Стояло раннее утро, ничем не отличавшееся от прочих, а это значит, Долину Маринера окутывала пелена тяжелых облаков и густого тумана. Зеленые человечки убрали ветрила и взялись за весла. Три десятка неутомимых гребцов уселись на скамеечках по пятнадцать с каждого борта, ибо ветер опять раздумал нести к цели двухмачтовый кораблик с треугольными «латинскими» парусами. На данном участке ширина реки достигала ста двадцати километров, а вскоре должна была увеличиться до двухсот, так что даже и в ясную погоду прибрежные скалы безнадежно затерялись бы за окоемом. Однако, учитывая оживленное судоходство, из предосторожности фелюга едва перемещалась в серой мгле, мерцая сигнальными фонарями на носу, мачтах и корме.

Со временем европеец осознал правоту друга. Агорафобия в самом деле доставляла ощутимые муки, ведь наиболее острая тоска подкатывала к горлу именно в солнечные, безоблачные дни. И все-таки его главная беда заключалась не в том, чтобы свыкнуться с потерей привычной скорлупки да нескольких внешних датчиков. Нет ничего ужасней для капитана, чем пережить свое судно, – так уверяли моравека исторические программы и прочитанная позже литература. Хуже того, на него была возложена ответственная миссия – доставить Короса III к подводному подножию Олимпа; теперь она бессовестно провалена. Ганимедянин мертв, как и Ри По – тот самый, кому следовало принять от главного разведчика Короса наиважнейшую информацию, зашифровать ее и передать…

Кому? Куда? Каким образом? Оставалось теряться в догадках.

Друзья беседовали и об этом долгими, тихими неделями путешествия. Ночью становилось еще тише, ибо с заходом солнца немые матросы впадали в спячку, закрепив корабль при помощи причудливого морского якоря. (Манмут как-то проверил здешние глубины эхолотом и присвистнул: более шести километров.) МЗЧ не шевелились, пока первые лучи рассвета не касались их полупрозрачной кожи. Становилось ясно, что молчаливые создания извлекают энергию прямо из солнечного света, пусть даже поглощенного клочьями тумана. Маленький европеец ни разу не видел, чтобы существа принимали пищу или что-либо выделяли. Он мог бы спросить их самих, но, несмотря на правдоподобные предположения Орфу о коллективной природе МЗЧ, означающей невозможность «убить» отдельную личность в принципе, знаток сонетов не настолько доверился гипотезе товарища, дабы без колебаний сунуть руку в чужую грудь и хватать чужое сердце ради праздных вопросов, не требующих безотлагательного решения.

Зато покалеченного ионийца он тормошил безо всякого стеснения.

– Зачем нас вообще послали? – изумился Манмут на десятый день. – Поручение – загадка, выполнять его мы совершенно не готовы.
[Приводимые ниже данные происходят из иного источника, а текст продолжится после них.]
-- ==== Sys2Proof/Machine/Operands.lean ====
section
/-! DEFINITION. The frame builder's byte multiplexer, the block's only read primitive (spec/40_frame_builder.md R105, R8), and its `fbyte` output (R34). -/

namespace Sys2Proof.Machine

/-- FRAME_LEN, the frame's length in bytes (R6). -/
def frameLen : Nat := 7

/-- Bits per frame byte (R6). -/
def bitsPerByte : Nat := 8

/-- The last frame index (R142: `s.BYTE_IDX = 6`). -/
def lastByte : Idx3 := 6#3

/-- The last bit step of a byte (R142: `s.BIT_IDX = 7`). -/
def lastBit : Idx3 := 7#3

/-- FRAME(s, i) (R105), a 7-way byte multiplexer over the field registers; index 7 reads 0x00. -/
def State.frameByte (s : State) (i : Idx3) : Byte :=
  if i = 0#3 then s.cmd
  else if i = 1#3 then lowByte s.addr
  else if i = 2#3 then highByte s.addr
  else if i = 3#3 then lowByte s.data
  else if i = 4#3 then highByte s.data
  else if i = 5#3 then lowByte s.devid
  else if i = 6#3 then highByte s.devid
  else 0x00#8

/-- The frame as a sequence: FRAME(s, 0) to FRAME(s, 6), exactly seven bytes (R105, R51). -/
def State.frame (s : State) : List Byte :=
  [s.frameByte 0#3, s.frameByte 1#3, s.frameByte 2#3, s.frameByte 3#3, s.frameByte 4#3, s.frameByte 5#3, s.frameByte 6#3]

/-- The output `fbyte`: the multiplexer at BYTE_IDX (R34). -/
def State.fbyte (s : State) : Byte := s.frameByte s.byteIdx

end Sys2Proof.Machine
end

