-- ==== Sys2Proof/Machine/Core.lean ====
section
/-! DEFINITION. The machine the host runs. -/

/-- State, stops, step and reset of the block. -/
def Sys2Proof.core : Host.Core :=
  { State := Sys2Proof.Machine.State,
    Fault := Sys2Proof.Machine.Fault,
    Refusal := Sys2Proof.Machine.Refusal,
    step := Sys2Proof.Machine.step,
    reset := Sys2Proof.Machine.State.reset }
end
Просто безумие – отправлять на Марс подобных невежд.

– Моравеки-управляющие склонны четко разделять обязанности между специалистами, – пояснил краб. – Ты – лучший среди водителей-подводников, я идеально подходил для обслуживания космического корабля. Никому и в голову не приходило, что нам с тобой придется действовать за четверых.

– А почему нет? Они же понимали серьезную опасность миссии.

Орфу слабо усмехнулся:

– Похоже, начальство рассудило так: в случае чего, смертью храбрых падем все сразу.
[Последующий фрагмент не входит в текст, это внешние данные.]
-- ==== Sys2Proof/Safety.lean ====
section
/-! DEFINITION. The terms claims use: the invariants of spec/10_state.md R31, misuse (R171), the source's own algorithm as the reference, and R150's function as the spec prints it. -/

namespace Sys2Proof.Machine

/-! Invariants (R31). -/

/-- (I1) to (I3) of R31: BYTE_IDX stays below 7 while busy, the counters are 0 while idle, BUSY and DONE are never both 1. -/
def State.inv (s : State) : Prop :=
  (s.busy = true → s.byteIdx ≤ 6#3) ∧ (s.busy = false → s.byteIdx = 0#3 ∧ s.bitIdx = 0#3) ∧ ¬(s.busy = true ∧ s.done = true)

/-- `acc(n)` of R143: the source's accumulator after n iterations of its step 3b over the bytes F, in total. The whole bytes
before byte n div 8 are folded by R133; then byte n div 8 is XORed in and n mod 8 bit steps are made, if that is not 0. -/
def acc (F : List Byte) (n : Nat) : Byte :=
  if n % 8 = 0 then crc8 (F.take (n / 8)) else crc8Steps (n % 8) (crc8 (F.take (n / 8)) ^^^ F.getD (n / 8) 0#8)

/-- The iterations of step 3b done so far, `8*BYTE_IDX + BIT_IDX` (R31 (I5)). -/
def State.progress (s : State) : Nat := 8 * s.byteIdx.toNat + s.bitIdx.toNat

/-- (I5) of R31: while busy, CRC is the source's accumulator over the frame of the fields. -/
def State.folds (s : State) : Prop := s.busy = true → s.crc = acc s.frame s.progress

/-! Inputs. -/

/-- The command an edge samples (R73). -/
def PortInput.instr (p : PortInput) : Instr := decode p.word

/-- (E1) to (E3) of R171: the command is a field write or START in a busy state, or a reserved opcode. -/
def PortInput.misuses (p : PortInput) (busy : Bool) : Prop :=
  match p.instr with
  | .nop => False
  | .wrCmd _ => busy = true
  | .wrAddr _ => busy = true
  | .wrData _ => busy = true
  | .wrDevid _ => busy = true
  | .start => busy = true
  | .reserved6 => True
  | .reserved7 => True

/-- The edge resets the block (R190). -/
def PortInput.resets (p : PortInput) : Prop := p.rst = true

/-- The edge is one with `rst = 0` whose command is START and whose pre-state is idle: an accepted START (R131). -/
def State.acceptsStart (s : State) : Prop := s.port.rst = false ∧ s.busy = false ∧ s.port.instr = .start

/-- This bit step is the computation's last (R142). -/
def State.atFinalBit (s : State) : Prop := s.byteIdx = 6#3 ∧ s.bitIdx = 7#3

/-- No edge of the list resets the block. -/
def noReset (ps : List PortInput) : Prop := ∀ p ∈ ps, p.rst = false

/-- n rising edges lead from s to t. -/
def runsTo (n : Nat) (s t : State) : Prop := Host.Core.run Sys2Proof.core n s = .next t

/-! The source's algorithm on unbounded integers (R133, with the source's masks as R101, R132 and R134 quote them): the reference
for a `command` wider than 8 bits (spec/90_conflicts.md C1) and for bits above 15 of the others (C2). -/

/-- One iteration of step 3b: "test the high bit (0x80)", then `((crc << 1) XOR 0x07) & 0xFF` or `(crc << 1) & 0xFF`. -/
def srcStep (crc : Nat) : Nat :=
  if crc &&& 0x80 ≠ 0 then ((crc <<< 1) ^^^ 0x07) &&& 0xFF else (crc <<< 1) &&& 0xFF

/-- n iterations of step 3b. -/
def srcSteps : Nat → Nat → Nat
  | 0, crc => crc
  | n + 1, crc => srcSteps n (srcStep crc)

/-- The fold over bytes, from an accumulator (steps 3 and 4). -/
def srcFrom : Nat → List Nat → Nat
  | crc, [] => crc
  | crc, b :: bs => srcFrom (srcSteps 8 (crc ^^^ b)) bs

/-- The source's `compute` on unmasked integers: the `command` used as it is, the other fields split by their masks (R105). -/
def srcCompute (c a d v : Nat) : Nat :=
  srcFrom 0 [c, a &&& 0xFF, (a >>> 8) &&& 0xFF, d &&& 0xFF, (d >>> 8) &&& 0xFF, v &&& 0xFF, (v >>> 8) &&& 0xFF]

/-! R150 as printed, for comparison with the machine, which is built from shared operations. -/

/-- Part (A) of R150: reads the pre-state s, writes the next state n. -/
def printedA (s n : State) : State :=
  if s.busy = true then
    let b := s.frameByte s.byteIdx
    let t := if s.bitIdx = 0#3 then s.crc ^^^ b else s.crc
    let n := { n with crc := crc8Step t }
    if s.bitIdx = 7#3 then
      let n := { n with bitIdx := 0#3 }
      if s.byteIdx = 6#3 then { n with byteIdx := 0#3, busy := false, done := true }
      else { n with byteIdx := s.byteIdx + 1#3 }
    else { n with bitIdx := s.bitIdx + 1#3 }
  else n

/-- Part (B) of R150: reads the pre-state s, writes the next state n. -/
def printedB (op : Idx3) (wdata : Half) (s n : State) : State :=
  if op = 0b000#3 then n
  else if op = 0b001#3 then (if s.busy = false then { n with cmd := wdata.extractLsb' 0 8 } else { n with err := true })
  else if op = 0b010#3 then (if s.busy = false then { n with addr := wdata } else { n with err := true })
  else if op = 0b011#3 then (if s.busy = false then { n with data := wdata } else { n with err := true })
  else if op = 0b100#3 then (if s.busy = false then { n with devid := wdata } else { n with err := true })
  else if op = 0b101#3 then
    (if s.busy = false then
      { n with crc := 0x00#8, byteIdx := 0#3, bitIdx := 0#3, busy := true, done := false, err := false }
    else { n with err := true })
  else { n with err := true }

/-- `step(s, rst, op, wdata)` of R150; the inputs still to come are not its concern. -/
def printedStep (s : State) (p : PortInput) : State :=
  if p.rst then { State.reset with inputs := s.inputs } else printedB p.op p.wdata s (printedA s s)

end Sys2Proof.Machine
end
– А ты погоди радоваться, – буркнул европеец. – Еще не вечер.

– Опиши-ка лучше погоду. Скажи, мгла уже рассеялась?

Дневные и ночные декорации поражали моравека своей красотой. Все его прежние сведения о мирах с атмосферой, пригодной для дыхания, сводились исключительно к земным архивам, и терраформированный Марс вызывал живейший интерес.

Небеса постоянно меняли краски: от сочной полуденной лазури до розоватого закатного багрянца и чистого золота, что заливало окрестный пейзаж, наделяя все предметы собственным сокровенным сиянием. Здешнее солнце, конечно, выглядело гораздо мельче земного, отображенного на старинных видеозаписях, зато неимоверно превосходило величиной и жаром крохотное светило, сиявшее галилейским моравекам последние полторы тысячи земных лет. Ласковый бриз благоухал соленой морской водой и время от времени – как ни странно – растениями.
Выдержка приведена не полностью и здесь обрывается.